Milli Görüş’ün yolu yokuştu, engellerle doluydu. Ülkemizde de, dünyadaki öteki Müslüman ülkelerde de “İslami siyaset” yasaktı. Hocamızın ifadesiyle, “Bizim namaz kılan köleler” olmamız isteniyordu. Halen de öyle... Irkçı emperyalizm/Siyonist-Evangelistlerin yönlendirmesiyle, doğrudan veya dolaylı müdahaleleriyle 1980 askeri darbesi ve 1997 post-modern darbesiyle engellendi.
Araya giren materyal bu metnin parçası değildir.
-- ==== Sys2Proof/Machine/Flags.lean ====
section
/-! DEFINITION. Every flag computation: the packed status byte (10_state.md R32, R33) and the ALU
primitives (40_addressing_alu.md R160 to R168). Each takes the flags before and answers the flags
after; a flag it does not name keeps its value (R34). -/

namespace Sys2Proof.Machine

/-- The bit `b` at position `k` of a byte. -/
def bitAt (b : Bool) (k : Nat) : Byte := (BitVec.ofBool b).setWidth 8 <<< k

/-- The packed status byte (R32): N V 1 0 D I Z C. -/
def pack (p : Flags) : Byte :=
  bitAt p.n 7 ||| bitAt p.v 6 ||| 0x20 ||| bitAt p.d 3 ||| bitAt p.i 2 ||| bitAt p.z 1 ||| bitAt p.c 0

/-- The flags of a pulled status byte; bits 5 and 4 are discarded (R33). -/
def unpack (b : Byte) : Flags where
  n := b.getLsbD 7
  v := b.getLsbD 6
  d := b.getLsbD 3
  i := b.getLsbD 2
  z := b.getLsbD 1
  c := b.getLsbD 0

/-- `setZeroNegative(v)` (R160). -/
def setZeroNegative (v : Byte) (p : Flags) : Flags :=
  { p with z := v == 0, n := v.getLsbD 7 }

/-- The 9-bit sum of two bytes and a carry, as a number 0 to 511 (R161). -/
def sum9 (a b : Byte) (carry : Bool) : Nat := a.toNat + b.toNat + carry.toNat

/-- `twosCompAdd(a, b)` (R161): the result and the flags after. `P.D` is not read (R168). -/
def twosCompAdd (a b : Byte) (p : Flags) : Byte × Flags :=
  let s := sum9 a b p.c
  let r : Byte := BitVec.ofNat 8 s
  (r, setZeroNegative r { p with
    c := decide (s > 0xFF)
    v := ((a ^^^ r) &&& (b ^^^ r) &&& 0x80) != 0 })

/-- `twosCompSubtract(a, b)` (R162). -/
def twosCompSubtract (a b : Byte) (p : Flags) : Byte × Flags := twosCompAdd a (b ^^^ 0xFF) p

/-- `compare(reg, m)` (R163): carry-in 1, `P.V` not written, no register written. -/
def compareFlags (reg m : Byte) (p : Flags) : Flags :=
  let t := sum9 reg (m ^^^ 0xFF) true
  setZeroNegative (BitVec.ofNat 8 t) { p with c := decide (t > 0xFF) }

/-- `ASLf(v)` (R164). -/
def aslF (v : Byte) (p : Flags) : Byte × Flags :=
  let r := v <<< 1
  (r, setZeroNegative r { p with c := v.getLsbD 7 })

/-- `LSRf(v)` (R164). -/
def lsrF (v : Byte) (p : Flags) : Byte × Flags :=
  let r := v >>> 1
  (r, setZeroNegative r { p with c := v.getLsbD 0 })

/-- `ROLf(v)` (R164): the old carry enters at bit 0. -/
def rolF (v : Byte) (p : Flags) : Byte × Flags :=
  let r := v <<< 1 ||| bitAt p.c 0
  (r, setZeroNegative r { p with c := v.getLsbD 7 })

/-- `RORf(v)` (R164): the old carry enters at bit 7. -/
def rorF (v : Byte) (p : Flags) : Byte × Flags :=
  let r := v >>> 1 ||| bitAt p.c 7
  (r, setZeroNegative r { p with c := v.getLsbD 0 })

/-- `INCf(v)` (R165). -/
def incF (v : Byte) (p : Flags) : Byte × Flags := (v + 1, setZeroNegative (v + 1) p)

/-- `DECf(v)` (R165). -/
def decF (v : Byte) (p : Flags) : Byte × Flags := (v - 1, setZeroNegative (v - 1) p)

/-- `ANDf(a, m)` (R166). -/
def andF (a m : Byte) (p : Flags) : Byte × Flags := (a &&& m, setZeroNegative (a &&& m) p)

/-- `ORAf(a, m)` (R166). -/
def oraF (a m : Byte) (p : Flags) : Byte × Flags := (a ||| m, setZeroNegative (a ||| m) p)

/-- `EORf(a, m)` (R166). -/
def eorF (a m : Byte) (p : Flags) : Byte × Flags := (a ^^^ m, setZeroNegative (a ^^^ m) p)

/-- The flags of BIT (R228): Z from `A & M`, N and V from M itself. -/
def bitTest (a m : Byte) (p : Flags) : Flags :=
  { p with z := (a &&& m) == 0, n := m.getLsbD 7, v := m.getLsbD 6 }

end Sys2Proof.Machine
end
Dört partisi kapatıldı. (MNP, MSP, RP, FP) Bunlar yetmezmiş gibi kendi içinden kopmalar, bölünmeler sağlandı. Özal ile ANAP, Erdoğan ile AKP, Kurtulmuş ile HAS Parti ve nihayet Fatih Erbakan ile de Yeniden Refah Partisi, hem de “Milli Görüş” adına bir hançer daha vuruldu. Bizi saplarımızla yaralıyorlar. Ağacımız saplarıyla budanıyor. Tefrika kimleri sevindiriyor, kimleri üzüyor? Kimler kazanıyor, kimler kaybediyor? Tefrika ateş ve azap değil midir? Gönül yapmak bina yapmaktan değerlidir. “Müminin kalbi Beytullah’tan daha değerlidir” (S.A.V.) Gönül yıkmak saray yıkmaktan zararlıdır. Nice binler gönül yıkıldı. Baba dostları incinmediler mi? Saadet, Hocamızın, binası ise ümmetin emaneti değil mi? Birileri Fatih’imizi hem sömürüyor hem de siyasi intihara sürüklüyor, ne yazık ki…
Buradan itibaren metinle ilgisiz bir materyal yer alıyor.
-- ==== Sys2Proof/Machine/Ops.lean ====
section
/-! DEFINITION. The named operations over registers, memory and the bus (20_memory.md), the
instrumentation events (60_exceptions.md R350 to R354), the stack primitives, and taking and
returning from an interrupt as one shared operation each (R330, R338). -/

namespace Sys2Proof.Machine

/-! ### Register updates -/

def State.setA (s : State) (v : Byte) : State := { s with a := v }
def State.setX (s : State) (v : Byte) : State := { s with x := v }
def State.setY (s : State) (v : Byte) : State := { s with y := v }
def State.setSp (s : State) (v : Byte) : State := { s with sp := v }
/-- Every PC value is taken modulo 2^16 (R176), which the type of `pc` says. -/
def State.setPc (s : State) (v : Addr) : State := { s with pc := v }
def State.setP (s : State) (v : Flags) : State := { s with p := v }
def State.setRun (s : State) (v : RunState) : State := { s with run := v }
def State.setHaltReq (s : State) (v : Bool) : State := { s with haltReq := v }
def State.setSteps (s : State) (v : Nat) : State := { s with steps := v }
def State.setBus (s : State) (v : Bus) : State := { s with bus := v }
def State.setBp (s : State) (v : List Breakpoint) : State := { s with bp := v }

end Sys2Proof.Machine

namespace Sys2Proof

/-! ### Sparse memory -/

/-- The byte at an index; an unlisted byte reads as 0 (log 2). -/
def Memory.read : Memory → Nat → Byte
  | [], _ => 0#8
  | (k, v) :: m, a => if k = a then v else Memory.read m a

/-- Write a byte, keeping the canonical form: writing 0 removes the entry. -/
def Memory.write : Memory → Nat → Byte → Memory
  | [], a, v => if v = 0#8 then [] else [(a, v)]
  | (k, w) :: m, a, v =>
    if a < k then (if v = 0#8 then (k, w) :: m else (a, v) :: (k, w) :: m)
    else if a = k then (if v = 0#8 then m else (a, v) :: m)
    else (k, w) :: Memory.write m a v

/-- Indexes from `lo` up to `size` strictly rise, and no listed byte is 0. -/
def Memory.wfFrom (lo size : Nat) : Memory → Bool
  | [] => true
  | (k, v) :: m => decide (lo ≤ k) && decide (k < size) && (v != 0#8) && Memory.wfFrom (k + 1) size m

/-- The canonical form of a memory of `size` bytes. -/
def Memory.wf (size : Nat) (m : Memory) : Bool := Memory.wfFrom 0 size m

/-- Whether a mask holds the tag of an event kind (R352). -/
def EventMask.covers (m : EventMask) : EventKind → Bool
  | .read => m.onRead
  | .write => m.onWrite
  | .execute => m.onExecute

end Sys2Proof

namespace Sys2Proof.Machine

/-! ### The bank-switching mapper -/

/-- `mirroring`, control[1:0] (R41). Stored only (R87). -/
def MapperState.mirroring (m : MapperState) : BitVec 2 := m.control.extractLsb' 0 2

/-- `prgMode`, control[3:2] (R41). -/
def MapperState.prgMode (m : MapperState) : BitVec 2 := m.control.extractLsb' 2 2

/-- `chrMode`, control[4] (R41). Stored only (R87). -/
def MapperState.chrMode (m : MapperState) : Bool := m.control.getLsbD 4

/-- `prgBank`, prg[3:0] (R44). -/
def MapperState.prgBank (m : MapperState) : BitVec 4 := m.prg.extractLsb' 0 4

/-- `ramEnable`, prg[4] (R44). It gates nothing (R88). -/
def MapperState.ramEnable (m : MapperState) : Bool := m.prg.getLsbD 4

/-- `PrgOffset(a)` for `a` in 0x8000 to 0xFFFF (R85). -/
def prgOffset (m : MapperState) (romSize : Nat) (a : Addr) : Nat :=
  let bank := m.prgBank.toNat
  let lower := a.toNat < Config.upperStart
  match m.prgMode.toNat with
  | 0 | 1 => (m.prgBank &&& 0x0E).toNat * Config.prgWindow + (a.toNat - Config.cartStart)
  | 2 =>
    if lower then a.toNat - Config.cartStart
    else bank * Config.prgWindow + (a.toNat - Config.upperStart)
  | _ =>
    if lower then bank * Config.prgWindow + (a.toNat - Config.cartStart)
    else (romSize - Config.prgWindow) + (a.toNat - Config.upperStart)

/-- `Commit(a, val)`: the register selected by address bits 14:13 takes all five bits (R82, R83). -/
def MapperState.commit (m : MapperState) (a : Addr) (val : BitVec 5) : MapperState :=
  match (a.extractLsb' 13 2).toNat with
  | 0 => { m with control := val }
  | 1 => { m with chr0 := val }
  | 2 => { m with chr1 := val }
  | _ => { m with prg := val }

/-- The accumulator after bit 0 of `v` entered at position `count` (R80). -/
def MapperState.accumulate (m : MapperState) (v : Byte) : BitVec 5 :=
  m.shift ||| ((BitVec.ofBool (v.getLsbD 0)).setWidth 5 <<< m.count.val)

/-- `ShiftWrite(a, v)`: a write into the cartridge window (R78 to R81). -/
def MapperState.shiftWrite (m : MapperState) (a : Addr) (v : Byte) : MapperState :=
  if v.getLsbD 7 then { m with shift := 0, count := 0 }
  else if m.count = 4 then { m.commit a (m.accumulate v) with shift := 0, count := 0 }
  else { m with shift := m.accumulate v, count := m.count + 1 }

/-! ### The bus -/

/-- Index of a work-RAM address: its low 11 bits (R73). -/
def wramIndex (a : Addr) : Nat := a.toNat % Config.wramSize

/-- `BusRead(a)` (R72 to R76, R86, R93): the byte, or the ROM offset that lies outside the image.
It changes nothing (R94). -/
def Bus.read : Bus → Addr → Except Nat Byte
  | .flat ram, a => .ok (Memory.read ram a.toNat)
  | .mmc1 m cart, a =>
    if a.toNat < Config.openBusStart then .ok (Memory.read m.wram (wramIndex a))
    else if a.toNat < Config.prgRamStart then .ok 0
    else if a.toNat < Config.cartStart then
      (if cart.prgRamPresent then .ok (Memory.read m.prgRam (a.toNat - Config.prgRamStart)) else .ok 0)
    else
      let off := prgOffset m cart.romSize a
      if off < cart.romSize then .ok (Memory.read cart.rom off) else .error off

/-- `BusWrite(a, v)` (R72 to R78, R93). A write never faults (R64). -/
def Bus.write : Bus → Addr → Byte → Bus
  | .flat ram, a, v => .flat (Memory.write ram a.toNat v)
  | .mmc1 m cart, a, v =>
    if a.toNat < Config.openBusStart then
      .mmc1 { m with wram := Memory.write m.wram (wramIndex a) v } cart
    else if a.toNat < Config.prgRamStart then .mmc1 m cart
    else if a.toNat < Config.cartStart then
      (if cart.prgRamPresent then
        .mmc1 { m with prgRam := Memory.write m.prgRam (a.toNat - Config.prgRamStart) v } cart
      else .mmc1 m cart)
    else .mmc1 (m.shiftWrite a v) cart

/-- What a read of one byte would give, with no event: none where the read overflows the ROM. The
read of one byte that claims speak of. -/
def Bus.peek (b : Bus) (a : Addr) : Option Byte :=
  match b.read a with
  | .ok v => some v
  | .error _ => none

/-! ### Events of the instrumentation unit -/

/-- One entry of the registry answering an event: it fires when it stands at the address and its
mask covers the kind, and may set `haltReq` and nothing else (R352, R355). -/
def State.answer (k : EventKind) (a : Addr) (s : State) (e : Breakpoint) : State :=
  if e.addr = a ∧ e.mask.covers k = true then
    s.setHaltReq (s.haltReq || Config.callbackHalts State e.callback k a s)
  else s

/-- `Event(kind, a)`: the entries at `a` answer in list order (R352). -/
def State.event (s : State) (k : EventKind) (a : Addr) : State := s.bp.foldl (State.answer k a) s

/-! ### Results of operations that may fault -/

/-- What an operation that reads memory ends in: a value and the state it leaves, or a fault, which
ends the step at that point (R320). -/
inductive Res (α : Type) where
  | ok (v : α) (s : State)
  | raise (f : Fault)
  deriving DecidableEq, Repr

/-- Go on with the value and the state; a fault ends the rest (R328). -/
def Res.bind {α β : Type} (r : Res α) (k : α → State → Res β) : Res β :=
  match r with
  | .ok v s => k v s
  | .raise f => .raise f

/-! ### Memory access -/

/-- A bus read made by the CPU: the event fires first, then the byte is read (R61, R63, R353). PC is
still PC0, or the interrupted PC, when the read overflows (R322). -/
def busAccess (k : EventKind) (a : Addr) (s : State) : Res Byte :=
  let t := s.event k a
  match t.bus.read a with
  | .ok v => .ok v t
  | .error off => .raise (.mapperOffsetOverflow a off t.pc)

/-- `MemRead(addr, 1)` (R61). -/
def memRead (a : Addr) (s : State) : Res Byte := busAccess .read a s

/-- `Fetch(addr)` (R63): an Execute event, not a Read event. -/
def fetchByte (a : Addr) (s : State) : Res Byte := busAccess .execute a s

/-- `MemRead(addr, 2)` (R62): low byte first, high byte at the 16-bit successor. -/
def memReadWord (a : Addr) (s : State) : Res Addr :=
  (memRead a s).bind fun lo t => (memRead (a + 1) t).bind fun hi u => .ok (wordOf lo hi) u

/-- `MemWrite(addr, 1, v)` (R64): the event comes after the write is applied. -/
def memWrite (a : Addr) (v : Byte) (s : State) : State :=
  (s.setBus (s.bus.write a v)).event .write a

/-! ### The stack -/

/-- The stack address a value of SP names: `STACK_BASE | SP` (R23). -/
def stackAddr (sp : Byte) : Addr := Config.stackBase ||| sp.setWidth 16

/-- `Push(v)` (R68). -/
def push (v : Byte) (s : State) : State :=
  let t := memWrite (stackAddr s.sp) v s
  t.setSp (t.sp - 1)

/-- `Pull()` (R69). -/
def pull (s : State) : Res Byte :=
  let t := s.setSp (s.sp + 1)
  memRead (stackAddr t.sp) t

/-- `PushAddr(w)`: the high byte, then the low byte (R70). -/
def pushAddr (w : Addr) (s : State) : State := push (lowByte w) (push (highByte w) s)

/-- `PullAddr()`: the low byte, then the high byte (R71). -/
def pullAddr (s : State) : Res Addr :=
  (pull s).bind fun lo t => (pull t).bind fun hi u => .ok (wordOf lo hi) u

/-! ### Taking an interrupt and returning from one -/

/-- The entry sequence shared by RESET, NMI, IRQ and BRK (R330, R284, R337): push the return address
(high byte first), push the packed status with the interrupt-context mask ORed in, and read the
handler's address from the vector. The caller writes PC (and BRK then sets `P.I`). -/
def enterInterrupt (ret vector : Addr) (s : State) : Res Addr :=
  let t := pushAddr ret s
  memReadWord vector (push (pack t.p ||| t.params.intCtxMask) t)

/-- The return sequence of RTI (R283, R338): pull and unpack the status, then pull PC, with no +1. -/
def leaveInterrupt (s : State) : Res Addr :=
  (pull s).bind fun b t => pullAddr (t.setP (unpack b))

end Sys2Proof.Machine
end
Bütün bunlar Milli Görüş siyasetini engellemek, durdurmak, parçalamak, etkisizleştirmek, yok etmek içindi. Anlamadıkları bir şey var: Milli Görüşçülerin evleri, binaları, binekleri ellerinden alınarak, işgal edilerek, kapatılarak onları davalarından vazgeçirmek, teslim almak mümkün olmayacak inşallah. Onlar bütün iç ve dış, legal, illegal engelleri aşarak, ülkemizde de dünyada da adil bir düzen kuracaklar. Yeryüzünde yeniden barış ve adalet kıyametten önce kurulacaktır.
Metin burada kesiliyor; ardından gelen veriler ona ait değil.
-- ==== Sys2Proof/Machine/Operands.lean ====
section
/-! DEFINITION. The addressing-mode resolver (40_addressing_alu.md R140 to R154), every operand form.
The operand bytes themselves are read by the step before it (log 12); what is left here is the
address computation and the reads of pointer bytes. -/

namespace Sys2Proof.Machine

/-- The operand forms that name a byte of memory. -/
inductive MemOperand where
  | zp (b : Byte)
  | zpx (b : Byte)
  | zpy (b : Byte)
  | abs (w : Addr)
  | absx (w : Addr)
  | absy (w : Addr)
  | izx (b : Byte)
  | izy (b : Byte)
  deriving DecidableEq, Repr

/-- The operand forms of an instruction that reads its operand. -/
inductive Operand where
  | imm (b : Byte)
  | mem (m : MemOperand)
  deriving DecidableEq, Repr

/-- The addressing mode of an operand form. -/
def MemOperand.mode : MemOperand → Mode
  | .zp _ => .zp
  | .zpx _ => .zpx
  | .zpy _ => .zpy
  | .abs _ => .abs
  | .absx _ => .absx
  | .absy _ => .absy
  | .izx _ => .izx
  | .izy _ => .izy

/-- The addressing mode of an operand form. -/
def Operand.mode : Operand → Mode
  | .imm _ => .imm
  | .mem m => m.mode

/-- A byte as an address in the zero page (R122). -/
def zeroPage (b : Byte) : Addr := b.setWidth 16

/-- The effective address (R145 to R150, R152, R153). Zero-page sums are truncated to 8 bits;
absolute and post-indexed sums are full 16-bit adds; a pointer's high byte is at the 16-bit
successor of its low byte. -/
def effectiveAddress (m : MemOperand) (s : State) : Res Addr :=
  match m with
  | .zp b => .ok (zeroPage b) s
  | .zpx b => .ok (zeroPage (b + s.x)) s
  | .zpy b => .ok (zeroPage (b + s.y)) s
  | .abs w => .ok w s
  | .absx w => .ok (w + s.x.setWidth 16) s
  | .absy w => .ok (w + s.y.setWidth 16) s
  | .izx b => memReadWord (zeroPage (b + s.x)) s
  | .izy b => (memReadWord (zeroPage b) s).bind fun t u => .ok (t + u.y.setWidth 16) u

/-- The value of an operand: the immediate byte (R143), or the byte at the effective address. -/
def readOperand (o : Operand) (s : State) : Res Byte :=
  match o with
  | .imm b => .ok b s
  | .mem m => (effectiveAddress m s).bind fun ea t => memRead ea t

/-- The branch target `PC0 + 2 + sext(b)` (R144). -/
def branchTarget (pc0 : Addr) (b : Byte) : Addr := pc0 + 2 + b.signExtend 16

end Sys2Proof.Machine
end

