-- ==== Sys2Proof/Machine/Fetch.lean ====
section
/-! DEFINITION. Fetching an instruction (40_addressing_alu.md R175, R122, R154), what a step does
around the instruction's meaning, and the placing of bytes where the next fetch reads them. -/

namespace Sys2Proof.Machine

/-- The operand bytes of a mode, read with MemRead in increasing address order (R122, R154). -/
def fetchOperands (m : Mode) (s : State) : Res (Byte × Byte) :=
  match m.operandReads with
  | 0 => .ok (0, 0) s
  | 1 => (memRead (s.pc + 1) s).bind fun lo t => .ok (lo, 0) t
  | _ => (memRead (s.pc + 1) s).bind fun lo t => (memRead (s.pc + 2) t).bind fun hi u => .ok (lo, hi) u

/-- Fetch and decode the instruction at PC (R175): the opcode byte, its descriptor, the operand
bytes. -/
def fetchInstr (s : State) : Res Instr :=
  (fetchByte s.pc s).bind fun op t =>
    match descriptorOf op with
    | none => .raise (.unimplementedOpcode s.pc op)
    | some d => (fetchOperands d.mode t).bind fun ops u => .ok (d.build ops.1 ops.2) u

/-- The end of a step that began at `pc0` (R175): count it, then the stuck-PC check (R323). -/
def completeStep (pc0 : Addr) (o : Out) : Out :=
  match o with
  | .next t =>
    let u := t.setSteps (t.steps + 1)
    if u.params.stuckPcCheck = true ∧ u.pc = pc0 then .fault (.stuckPc pc0) else .next u
  | .fault f => .fault f
  | .refused r => .refused r

/-- Store a byte so that a read of `a` gives it, whatever is there (RAM or the ROM image); none where
nothing stands at `a`. The loading of a program from outside the machine (log 13). -/
def Bus.place : Bus → Addr → Byte → Option Bus
  | .flat ram, a, v => some (.flat (Memory.write ram a.toNat v))
  | .mmc1 m cart, a, v =>
    if a.toNat < Config.openBusStart then
      some (.mmc1 { m with wram := Memory.write m.wram (wramIndex a) v } cart)
    else if a.toNat < Config.prgRamStart then none
    else if a.toNat < Config.cartStart then
      (if cart.prgRamPresent then
        some (.mmc1 { m with prgRam := Memory.write m.prgRam (a.toNat - Config.prgRamStart) v } cart)
      else none)
    else
      let off := prgOffset m cart.romSize a
      if off < cart.romSize then some (.mmc1 m { cart with rom := Memory.write cart.rom off v }) else none

/-- Place bytes at consecutive addresses (R120). -/
def Bus.placeAll (b : Bus) (a : Addr) : List Byte → Option Bus
  | [] => some b
  | v :: vs =>
    match b.place a v with
    | some b' => b'.placeAll (a + 1) vs
    | none => none

/-- The state with `bytes` placed at PC and the machine running; where nothing stands at PC, PC moves
to 0x0000, which is RAM on both buses (log 13). -/
def State.withBytes (s : State) (bytes : List Byte) : State :=
  match s.bus.placeAll s.pc bytes with
  | some b => (s.setBus b).setRun .running
  | none =>
    match s.bus.placeAll 0 bytes with
    | some b => ((s.setBus b).setPc 0).setRun .running
    | none => s

end Sys2Proof.Machine
end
Erbakan Hocamız, “Milli Görüş’ün tek temsilcisi Saadet Partisi’dir. Yarın birileri çıkıp, ‘Biz de Milli Görüşçüyüz’ derlerse onlar ‘palyaço’ olurlar” diyerek kerametini gösteriyormuş, görenlere... Onun manevi/siyasi mirası Saadet Partisi’dir. Onun yolu miras ve emanetidir. Saadetliler vefalı/sadık olmanın gereği olarak bu emanete, mirasa, yola, görüşe sahip çıkmaya devam edecekler. “Yoldan gitmek, sulpten gelmekten daha önemli ve değerlidir.”

Tüm insanlar Hz. Adem (A.S.) ve Havva’dan değil miyiz? Atamız bir. Kardeşleriz... Hz. Yusuf ve onu kuyuya atan kardeşleri aynı babanın Hz. Yakub’un (A.S.) çocukları değil miydi? Kardeşini öldüren Kabil, Habil’in kardeşi/aynı babanın çocukları değil miydi? Sınanıyoruz... Ayıklanıyoruz...

Milli GörüşçülükUhud’da okçular tepesini terk etmemektir. Talut ordusunda safı terk etmemek, (dünyalık) nehrinden bir avuçtan fazla içmemektir. Tuzaklarına rağmen saraya çıktığında kardeşlerini bağışlayan Hz. Yusuf’un (A.S.) yolunda olmaktır. Adalet yolunda cihattan vazgeçildiğinde ayaklarının kayacağı ve zillete düşüleceği inanç ve şuurunda olmaktır. Davayı satmamak, sömürmemek, hasbi olabilmek, ahireti öncelemektir.

Tüm ahitlerimize vefalı ve sadık olarak AKABE’yi aşıp, Rızasına ulaşabilmeyi Rabbimiz hepimize lütfeylesin dualarımızla.